▶ WHAT THE TASK ASKS: Please give back only the lines below from the one containing "space d.list &&" to the one containing "let pairs := bs.zipIdx.map fun (b, i) =>", each repeated word for word, both ends included.

(Collected data)
──────────

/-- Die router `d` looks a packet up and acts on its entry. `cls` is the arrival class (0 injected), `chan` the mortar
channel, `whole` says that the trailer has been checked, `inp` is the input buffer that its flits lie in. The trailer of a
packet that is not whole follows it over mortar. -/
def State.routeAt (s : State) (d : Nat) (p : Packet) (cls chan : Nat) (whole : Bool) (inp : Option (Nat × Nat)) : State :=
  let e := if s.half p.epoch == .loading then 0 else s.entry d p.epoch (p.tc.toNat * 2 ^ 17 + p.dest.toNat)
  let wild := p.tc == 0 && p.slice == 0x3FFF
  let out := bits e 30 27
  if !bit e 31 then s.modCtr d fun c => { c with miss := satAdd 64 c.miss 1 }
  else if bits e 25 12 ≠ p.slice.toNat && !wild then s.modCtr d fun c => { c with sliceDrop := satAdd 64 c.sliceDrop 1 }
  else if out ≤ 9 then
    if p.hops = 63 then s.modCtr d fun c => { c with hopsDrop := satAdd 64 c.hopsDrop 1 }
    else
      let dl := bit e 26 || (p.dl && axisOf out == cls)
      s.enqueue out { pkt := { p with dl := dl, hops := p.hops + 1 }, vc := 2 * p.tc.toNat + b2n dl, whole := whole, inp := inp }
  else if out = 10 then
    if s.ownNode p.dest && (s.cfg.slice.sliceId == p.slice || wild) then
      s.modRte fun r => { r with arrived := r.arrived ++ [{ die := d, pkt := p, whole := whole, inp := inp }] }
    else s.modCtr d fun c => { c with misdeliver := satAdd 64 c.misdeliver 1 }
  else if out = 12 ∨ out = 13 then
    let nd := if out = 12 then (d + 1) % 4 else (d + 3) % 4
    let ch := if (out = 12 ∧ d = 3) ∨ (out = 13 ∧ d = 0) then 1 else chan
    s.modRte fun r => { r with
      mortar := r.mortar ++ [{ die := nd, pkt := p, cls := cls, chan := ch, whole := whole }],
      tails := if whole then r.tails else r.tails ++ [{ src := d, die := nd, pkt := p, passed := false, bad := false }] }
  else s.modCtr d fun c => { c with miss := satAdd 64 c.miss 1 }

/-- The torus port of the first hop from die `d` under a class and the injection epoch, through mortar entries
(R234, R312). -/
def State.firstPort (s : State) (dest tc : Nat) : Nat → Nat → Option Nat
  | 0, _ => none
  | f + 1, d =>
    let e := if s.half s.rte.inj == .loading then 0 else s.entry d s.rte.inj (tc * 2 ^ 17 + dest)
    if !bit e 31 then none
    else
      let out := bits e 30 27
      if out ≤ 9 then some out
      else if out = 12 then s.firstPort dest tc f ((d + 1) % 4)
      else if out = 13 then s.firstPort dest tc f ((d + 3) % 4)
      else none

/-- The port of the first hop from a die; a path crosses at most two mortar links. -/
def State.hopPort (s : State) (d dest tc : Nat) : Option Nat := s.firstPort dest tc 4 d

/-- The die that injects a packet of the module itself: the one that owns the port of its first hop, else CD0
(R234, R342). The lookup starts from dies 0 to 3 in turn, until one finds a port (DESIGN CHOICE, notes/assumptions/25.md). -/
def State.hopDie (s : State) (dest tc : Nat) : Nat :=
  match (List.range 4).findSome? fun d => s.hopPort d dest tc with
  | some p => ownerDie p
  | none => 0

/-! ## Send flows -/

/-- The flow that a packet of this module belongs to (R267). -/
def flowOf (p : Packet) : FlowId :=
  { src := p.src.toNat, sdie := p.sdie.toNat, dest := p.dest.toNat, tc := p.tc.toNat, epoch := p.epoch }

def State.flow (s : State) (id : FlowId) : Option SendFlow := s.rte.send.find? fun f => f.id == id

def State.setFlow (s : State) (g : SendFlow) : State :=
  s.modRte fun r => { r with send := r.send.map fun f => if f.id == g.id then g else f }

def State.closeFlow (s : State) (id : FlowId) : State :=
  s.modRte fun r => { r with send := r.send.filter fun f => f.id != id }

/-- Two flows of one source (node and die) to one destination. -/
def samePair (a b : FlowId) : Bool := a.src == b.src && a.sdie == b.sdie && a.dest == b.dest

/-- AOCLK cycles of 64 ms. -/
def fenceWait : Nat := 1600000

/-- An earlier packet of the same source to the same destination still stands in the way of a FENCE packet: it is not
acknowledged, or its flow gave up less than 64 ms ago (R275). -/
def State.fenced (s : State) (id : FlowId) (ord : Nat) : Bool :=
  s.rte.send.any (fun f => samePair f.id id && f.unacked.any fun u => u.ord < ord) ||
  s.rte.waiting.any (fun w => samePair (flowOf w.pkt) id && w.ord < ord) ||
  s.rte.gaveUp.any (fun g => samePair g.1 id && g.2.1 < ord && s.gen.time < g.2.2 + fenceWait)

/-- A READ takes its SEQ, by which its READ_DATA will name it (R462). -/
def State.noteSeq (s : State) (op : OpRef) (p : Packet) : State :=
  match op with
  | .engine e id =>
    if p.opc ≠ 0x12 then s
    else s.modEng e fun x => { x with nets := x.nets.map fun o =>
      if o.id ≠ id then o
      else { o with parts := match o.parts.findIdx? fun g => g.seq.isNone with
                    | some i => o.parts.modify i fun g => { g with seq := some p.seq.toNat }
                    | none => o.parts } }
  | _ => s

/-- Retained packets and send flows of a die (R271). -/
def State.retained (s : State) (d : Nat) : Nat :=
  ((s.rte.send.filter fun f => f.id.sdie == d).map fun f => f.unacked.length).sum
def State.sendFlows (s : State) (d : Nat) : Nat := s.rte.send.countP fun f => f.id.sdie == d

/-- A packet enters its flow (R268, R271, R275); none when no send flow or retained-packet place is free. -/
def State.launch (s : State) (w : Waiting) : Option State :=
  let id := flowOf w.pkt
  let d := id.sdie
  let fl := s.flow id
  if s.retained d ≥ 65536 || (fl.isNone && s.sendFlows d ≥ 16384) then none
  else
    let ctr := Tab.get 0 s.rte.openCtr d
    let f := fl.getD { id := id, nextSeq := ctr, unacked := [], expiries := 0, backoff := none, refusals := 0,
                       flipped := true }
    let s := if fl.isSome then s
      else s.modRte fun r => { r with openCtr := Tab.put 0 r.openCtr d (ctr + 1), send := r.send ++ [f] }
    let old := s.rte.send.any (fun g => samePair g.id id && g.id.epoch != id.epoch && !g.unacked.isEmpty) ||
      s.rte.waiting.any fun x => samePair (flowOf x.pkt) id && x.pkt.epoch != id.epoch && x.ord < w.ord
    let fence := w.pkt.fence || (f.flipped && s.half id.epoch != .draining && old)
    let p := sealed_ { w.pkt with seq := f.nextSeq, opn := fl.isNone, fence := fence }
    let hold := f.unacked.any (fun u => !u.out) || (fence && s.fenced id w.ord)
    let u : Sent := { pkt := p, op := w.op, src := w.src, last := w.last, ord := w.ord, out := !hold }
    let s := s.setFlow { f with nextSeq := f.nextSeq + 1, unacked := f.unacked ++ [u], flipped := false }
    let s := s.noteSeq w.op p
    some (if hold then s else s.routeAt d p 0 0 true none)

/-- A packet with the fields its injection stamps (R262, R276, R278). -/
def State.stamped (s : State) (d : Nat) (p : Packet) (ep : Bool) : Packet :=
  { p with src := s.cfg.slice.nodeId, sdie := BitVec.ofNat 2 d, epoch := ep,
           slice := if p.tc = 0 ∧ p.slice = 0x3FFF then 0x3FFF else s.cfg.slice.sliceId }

──────────

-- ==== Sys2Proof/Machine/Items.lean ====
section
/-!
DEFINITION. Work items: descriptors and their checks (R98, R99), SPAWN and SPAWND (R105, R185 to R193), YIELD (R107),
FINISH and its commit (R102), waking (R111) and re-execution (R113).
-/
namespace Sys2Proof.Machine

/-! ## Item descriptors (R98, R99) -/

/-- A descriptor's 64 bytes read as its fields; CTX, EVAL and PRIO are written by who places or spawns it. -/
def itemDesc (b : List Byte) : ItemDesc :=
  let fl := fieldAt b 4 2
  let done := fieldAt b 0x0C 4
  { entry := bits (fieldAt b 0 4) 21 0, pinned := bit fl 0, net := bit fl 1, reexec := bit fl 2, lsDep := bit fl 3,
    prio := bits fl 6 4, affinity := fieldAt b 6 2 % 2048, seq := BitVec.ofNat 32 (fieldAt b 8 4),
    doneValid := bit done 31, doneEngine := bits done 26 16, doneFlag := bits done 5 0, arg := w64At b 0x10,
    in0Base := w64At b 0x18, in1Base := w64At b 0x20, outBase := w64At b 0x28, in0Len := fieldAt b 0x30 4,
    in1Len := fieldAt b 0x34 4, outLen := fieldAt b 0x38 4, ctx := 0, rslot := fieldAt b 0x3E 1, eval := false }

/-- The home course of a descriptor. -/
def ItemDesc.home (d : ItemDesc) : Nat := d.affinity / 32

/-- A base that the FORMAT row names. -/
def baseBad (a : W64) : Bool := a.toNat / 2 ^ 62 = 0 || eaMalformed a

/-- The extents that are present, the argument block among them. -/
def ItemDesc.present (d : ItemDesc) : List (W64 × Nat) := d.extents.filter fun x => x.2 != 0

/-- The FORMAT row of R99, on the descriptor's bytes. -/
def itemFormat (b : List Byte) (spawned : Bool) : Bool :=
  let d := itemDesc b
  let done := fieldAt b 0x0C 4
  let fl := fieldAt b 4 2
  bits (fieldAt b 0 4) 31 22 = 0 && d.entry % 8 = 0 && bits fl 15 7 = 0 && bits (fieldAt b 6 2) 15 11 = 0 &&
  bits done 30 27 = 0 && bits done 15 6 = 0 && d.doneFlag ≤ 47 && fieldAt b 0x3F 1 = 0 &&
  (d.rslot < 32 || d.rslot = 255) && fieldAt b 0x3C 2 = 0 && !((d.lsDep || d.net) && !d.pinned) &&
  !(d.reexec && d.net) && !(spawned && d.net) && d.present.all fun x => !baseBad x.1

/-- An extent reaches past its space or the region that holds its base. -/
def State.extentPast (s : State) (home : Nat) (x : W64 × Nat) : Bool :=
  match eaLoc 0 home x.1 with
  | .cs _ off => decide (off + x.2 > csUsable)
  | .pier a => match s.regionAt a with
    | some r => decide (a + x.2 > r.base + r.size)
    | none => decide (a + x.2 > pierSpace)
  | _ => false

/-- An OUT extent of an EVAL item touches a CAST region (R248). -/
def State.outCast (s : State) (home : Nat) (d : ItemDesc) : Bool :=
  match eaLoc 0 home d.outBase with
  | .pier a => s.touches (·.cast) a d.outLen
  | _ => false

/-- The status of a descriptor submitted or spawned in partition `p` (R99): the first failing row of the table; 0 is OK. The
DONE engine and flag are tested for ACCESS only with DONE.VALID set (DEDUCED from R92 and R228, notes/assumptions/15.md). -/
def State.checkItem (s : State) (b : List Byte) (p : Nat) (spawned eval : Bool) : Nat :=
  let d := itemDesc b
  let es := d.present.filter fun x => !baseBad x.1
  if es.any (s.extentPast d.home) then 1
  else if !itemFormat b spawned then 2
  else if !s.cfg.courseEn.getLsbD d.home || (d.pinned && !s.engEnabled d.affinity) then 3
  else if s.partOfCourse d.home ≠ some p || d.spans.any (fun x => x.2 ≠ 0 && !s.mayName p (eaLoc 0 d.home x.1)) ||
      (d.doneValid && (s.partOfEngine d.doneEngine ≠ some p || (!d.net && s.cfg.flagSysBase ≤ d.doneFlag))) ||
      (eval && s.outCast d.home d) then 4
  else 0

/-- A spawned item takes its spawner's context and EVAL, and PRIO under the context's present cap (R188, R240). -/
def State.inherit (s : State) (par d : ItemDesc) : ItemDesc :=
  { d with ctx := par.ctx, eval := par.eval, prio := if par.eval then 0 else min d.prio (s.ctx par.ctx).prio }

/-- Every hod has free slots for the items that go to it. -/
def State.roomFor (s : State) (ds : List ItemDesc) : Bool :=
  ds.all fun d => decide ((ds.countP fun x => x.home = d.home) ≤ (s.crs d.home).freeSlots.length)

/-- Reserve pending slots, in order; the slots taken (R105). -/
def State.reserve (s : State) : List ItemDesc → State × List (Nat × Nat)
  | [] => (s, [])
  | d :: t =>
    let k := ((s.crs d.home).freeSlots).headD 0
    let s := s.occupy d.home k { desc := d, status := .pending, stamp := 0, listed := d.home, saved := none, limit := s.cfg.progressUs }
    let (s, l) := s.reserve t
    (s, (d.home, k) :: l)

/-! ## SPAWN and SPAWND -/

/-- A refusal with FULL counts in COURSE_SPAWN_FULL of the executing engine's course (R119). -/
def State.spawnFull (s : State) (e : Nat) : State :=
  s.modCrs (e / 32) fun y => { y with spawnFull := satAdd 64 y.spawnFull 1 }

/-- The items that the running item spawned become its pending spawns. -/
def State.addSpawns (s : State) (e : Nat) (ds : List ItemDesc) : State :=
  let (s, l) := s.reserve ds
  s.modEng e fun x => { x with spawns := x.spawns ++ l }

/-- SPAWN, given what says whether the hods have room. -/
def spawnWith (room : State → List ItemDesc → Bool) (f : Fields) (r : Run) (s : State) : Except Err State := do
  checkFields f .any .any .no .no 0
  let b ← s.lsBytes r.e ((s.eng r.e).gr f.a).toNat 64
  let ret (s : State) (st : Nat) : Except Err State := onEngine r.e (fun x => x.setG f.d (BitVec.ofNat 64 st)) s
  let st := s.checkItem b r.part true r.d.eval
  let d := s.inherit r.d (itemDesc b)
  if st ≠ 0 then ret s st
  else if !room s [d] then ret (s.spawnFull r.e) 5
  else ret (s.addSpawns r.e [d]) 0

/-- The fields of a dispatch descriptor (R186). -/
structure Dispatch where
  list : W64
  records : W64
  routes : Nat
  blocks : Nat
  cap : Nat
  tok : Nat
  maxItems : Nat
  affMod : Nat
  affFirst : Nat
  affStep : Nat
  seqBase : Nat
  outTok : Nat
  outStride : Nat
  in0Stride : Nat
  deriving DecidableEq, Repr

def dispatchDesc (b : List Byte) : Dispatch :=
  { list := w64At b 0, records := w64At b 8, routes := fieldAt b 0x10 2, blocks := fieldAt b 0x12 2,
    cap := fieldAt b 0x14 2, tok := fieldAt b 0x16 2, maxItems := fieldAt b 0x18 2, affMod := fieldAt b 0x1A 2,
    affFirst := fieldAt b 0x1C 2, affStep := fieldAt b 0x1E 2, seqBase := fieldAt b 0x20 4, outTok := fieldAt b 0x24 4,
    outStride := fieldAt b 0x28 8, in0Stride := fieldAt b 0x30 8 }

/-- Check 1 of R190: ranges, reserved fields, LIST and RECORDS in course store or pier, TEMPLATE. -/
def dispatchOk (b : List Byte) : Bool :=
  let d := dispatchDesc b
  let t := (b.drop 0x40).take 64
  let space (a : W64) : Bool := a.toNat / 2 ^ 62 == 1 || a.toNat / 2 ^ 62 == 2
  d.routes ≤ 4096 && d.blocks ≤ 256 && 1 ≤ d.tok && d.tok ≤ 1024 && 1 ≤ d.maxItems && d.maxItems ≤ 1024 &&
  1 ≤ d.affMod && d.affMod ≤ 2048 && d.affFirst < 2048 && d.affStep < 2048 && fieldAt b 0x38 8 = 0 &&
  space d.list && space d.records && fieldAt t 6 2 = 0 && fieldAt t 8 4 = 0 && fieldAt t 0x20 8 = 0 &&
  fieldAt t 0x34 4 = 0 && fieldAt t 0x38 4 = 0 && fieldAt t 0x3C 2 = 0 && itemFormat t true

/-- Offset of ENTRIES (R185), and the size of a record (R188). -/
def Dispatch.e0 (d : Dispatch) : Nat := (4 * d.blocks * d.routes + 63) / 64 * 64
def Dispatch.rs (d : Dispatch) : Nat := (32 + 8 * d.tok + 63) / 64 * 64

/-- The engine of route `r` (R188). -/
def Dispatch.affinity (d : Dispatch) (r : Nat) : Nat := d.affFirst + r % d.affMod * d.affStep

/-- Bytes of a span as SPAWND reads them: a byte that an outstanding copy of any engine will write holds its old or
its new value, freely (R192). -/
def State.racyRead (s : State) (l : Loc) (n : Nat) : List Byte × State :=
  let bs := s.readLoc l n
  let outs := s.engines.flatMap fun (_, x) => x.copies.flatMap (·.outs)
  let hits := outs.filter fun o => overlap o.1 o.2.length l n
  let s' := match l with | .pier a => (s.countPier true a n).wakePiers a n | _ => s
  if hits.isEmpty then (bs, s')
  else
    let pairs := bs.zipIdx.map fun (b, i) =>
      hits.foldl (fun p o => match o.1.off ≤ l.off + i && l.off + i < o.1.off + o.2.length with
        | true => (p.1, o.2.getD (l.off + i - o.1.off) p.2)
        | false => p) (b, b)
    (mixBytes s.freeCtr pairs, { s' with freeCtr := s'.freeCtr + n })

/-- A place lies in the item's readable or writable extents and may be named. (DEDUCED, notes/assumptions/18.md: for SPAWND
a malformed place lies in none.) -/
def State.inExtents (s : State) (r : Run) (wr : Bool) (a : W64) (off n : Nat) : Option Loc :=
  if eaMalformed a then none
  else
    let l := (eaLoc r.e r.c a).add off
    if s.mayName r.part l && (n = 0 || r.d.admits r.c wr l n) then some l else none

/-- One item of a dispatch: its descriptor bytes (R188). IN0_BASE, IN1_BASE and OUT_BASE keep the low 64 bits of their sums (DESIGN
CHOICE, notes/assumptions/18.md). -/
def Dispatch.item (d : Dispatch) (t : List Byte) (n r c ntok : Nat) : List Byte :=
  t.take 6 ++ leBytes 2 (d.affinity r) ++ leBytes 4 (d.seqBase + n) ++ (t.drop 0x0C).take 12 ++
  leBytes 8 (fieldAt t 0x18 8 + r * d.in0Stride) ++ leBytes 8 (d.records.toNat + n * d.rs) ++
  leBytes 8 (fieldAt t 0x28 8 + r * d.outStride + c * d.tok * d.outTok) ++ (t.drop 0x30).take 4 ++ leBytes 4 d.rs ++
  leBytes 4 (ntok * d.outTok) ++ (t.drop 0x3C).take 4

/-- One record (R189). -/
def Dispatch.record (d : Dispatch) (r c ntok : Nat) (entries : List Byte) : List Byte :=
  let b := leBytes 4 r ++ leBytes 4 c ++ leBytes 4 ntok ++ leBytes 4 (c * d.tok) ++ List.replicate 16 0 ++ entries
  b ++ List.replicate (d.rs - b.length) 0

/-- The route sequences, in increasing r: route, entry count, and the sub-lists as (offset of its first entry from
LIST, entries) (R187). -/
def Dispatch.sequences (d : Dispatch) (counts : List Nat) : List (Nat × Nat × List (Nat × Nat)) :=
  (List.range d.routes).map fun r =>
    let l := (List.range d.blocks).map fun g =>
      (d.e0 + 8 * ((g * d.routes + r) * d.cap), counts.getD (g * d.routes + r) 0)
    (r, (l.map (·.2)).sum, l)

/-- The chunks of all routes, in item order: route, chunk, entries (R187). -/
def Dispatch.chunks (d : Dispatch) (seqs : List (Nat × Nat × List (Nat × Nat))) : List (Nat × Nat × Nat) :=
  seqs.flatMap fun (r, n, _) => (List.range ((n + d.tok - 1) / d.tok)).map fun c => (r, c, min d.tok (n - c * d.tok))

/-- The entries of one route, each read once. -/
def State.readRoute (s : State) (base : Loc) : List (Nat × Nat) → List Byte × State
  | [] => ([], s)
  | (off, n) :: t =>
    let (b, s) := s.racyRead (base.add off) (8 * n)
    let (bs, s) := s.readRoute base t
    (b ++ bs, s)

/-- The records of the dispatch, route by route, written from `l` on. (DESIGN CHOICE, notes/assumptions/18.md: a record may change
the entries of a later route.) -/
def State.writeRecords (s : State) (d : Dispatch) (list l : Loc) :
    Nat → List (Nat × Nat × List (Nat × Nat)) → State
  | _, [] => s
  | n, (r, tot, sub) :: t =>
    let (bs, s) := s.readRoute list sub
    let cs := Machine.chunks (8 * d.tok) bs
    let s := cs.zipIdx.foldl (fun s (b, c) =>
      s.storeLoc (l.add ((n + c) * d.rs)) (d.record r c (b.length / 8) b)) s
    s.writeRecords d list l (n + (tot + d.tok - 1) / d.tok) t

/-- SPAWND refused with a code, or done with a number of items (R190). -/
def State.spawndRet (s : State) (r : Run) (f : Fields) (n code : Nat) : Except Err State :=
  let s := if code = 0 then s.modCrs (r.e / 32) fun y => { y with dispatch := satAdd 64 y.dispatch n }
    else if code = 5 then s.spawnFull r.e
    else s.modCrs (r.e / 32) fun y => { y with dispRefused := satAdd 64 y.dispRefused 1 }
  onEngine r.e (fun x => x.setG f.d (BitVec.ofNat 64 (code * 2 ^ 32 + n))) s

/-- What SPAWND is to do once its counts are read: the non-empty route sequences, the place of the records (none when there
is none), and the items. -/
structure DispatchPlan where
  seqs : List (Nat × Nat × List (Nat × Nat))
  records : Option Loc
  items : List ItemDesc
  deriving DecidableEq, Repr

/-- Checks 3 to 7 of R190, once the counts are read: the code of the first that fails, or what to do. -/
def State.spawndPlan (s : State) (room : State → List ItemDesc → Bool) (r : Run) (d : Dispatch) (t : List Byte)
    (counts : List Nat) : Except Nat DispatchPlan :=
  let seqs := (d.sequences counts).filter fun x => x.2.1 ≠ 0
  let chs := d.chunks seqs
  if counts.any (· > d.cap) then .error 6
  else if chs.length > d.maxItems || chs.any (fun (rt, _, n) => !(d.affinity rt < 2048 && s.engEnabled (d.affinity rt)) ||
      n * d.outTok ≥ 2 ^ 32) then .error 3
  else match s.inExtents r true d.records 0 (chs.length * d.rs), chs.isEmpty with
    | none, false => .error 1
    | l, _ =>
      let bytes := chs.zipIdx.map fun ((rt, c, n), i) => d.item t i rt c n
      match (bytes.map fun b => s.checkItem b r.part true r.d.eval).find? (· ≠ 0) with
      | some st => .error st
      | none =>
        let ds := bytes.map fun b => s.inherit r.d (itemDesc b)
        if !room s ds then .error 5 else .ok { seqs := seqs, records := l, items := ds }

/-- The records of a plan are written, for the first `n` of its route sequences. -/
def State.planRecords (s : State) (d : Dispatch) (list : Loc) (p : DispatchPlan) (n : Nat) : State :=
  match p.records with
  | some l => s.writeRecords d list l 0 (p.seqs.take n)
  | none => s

──────────

▶ OUTPUT BELOW:
  space d.list && space d.records && fieldAt t 6 2 = 0 && fieldAt t 8 4 = 0 && fieldAt t 0x20 8 = 0 &&
  fieldAt t 0x34 4 = 0 && fieldAt t 0x38 4 = 0 && fieldAt t 0x3C 2 = 0 && itemFormat t true

/-- Offset of ENTRIES (R185), and the size of a record (R188). -/
def Dispatch.e0 (d : Dispatch) : Nat := (4 * d.blocks * d.routes + 63) / 64 * 64
def Dispatch.rs (d : Dispatch) : Nat := (32 + 8 * d.tok + 63) / 64 * 64

/-- The engine of route `r` (R188). -/
def Dispatch.affinity (d : Dispatch) (r : Nat) : Nat := d.affFirst + r % d.affMod * d.affStep

/-- Bytes of a span as SPAWND reads them: a byte that an outstanding copy of any engine will write holds its old or
its new value, freely (R192). -/
def State.racyRead (s : State) (l : Loc) (n : Nat) : List Byte × State :=
  let bs := s.readLoc l n
  let outs := s.engines.flatMap fun (_, x) => x.copies.flatMap (·.outs)
  let hits := outs.filter fun o => overlap o.1 o.2.length l n
  let s' := match l with | .pier a => (s.countPier true a n).wakePiers a n | _ => s
  if hits.isEmpty then (bs, s')
  else
    let pairs := bs.zipIdx.map fun (b, i) =>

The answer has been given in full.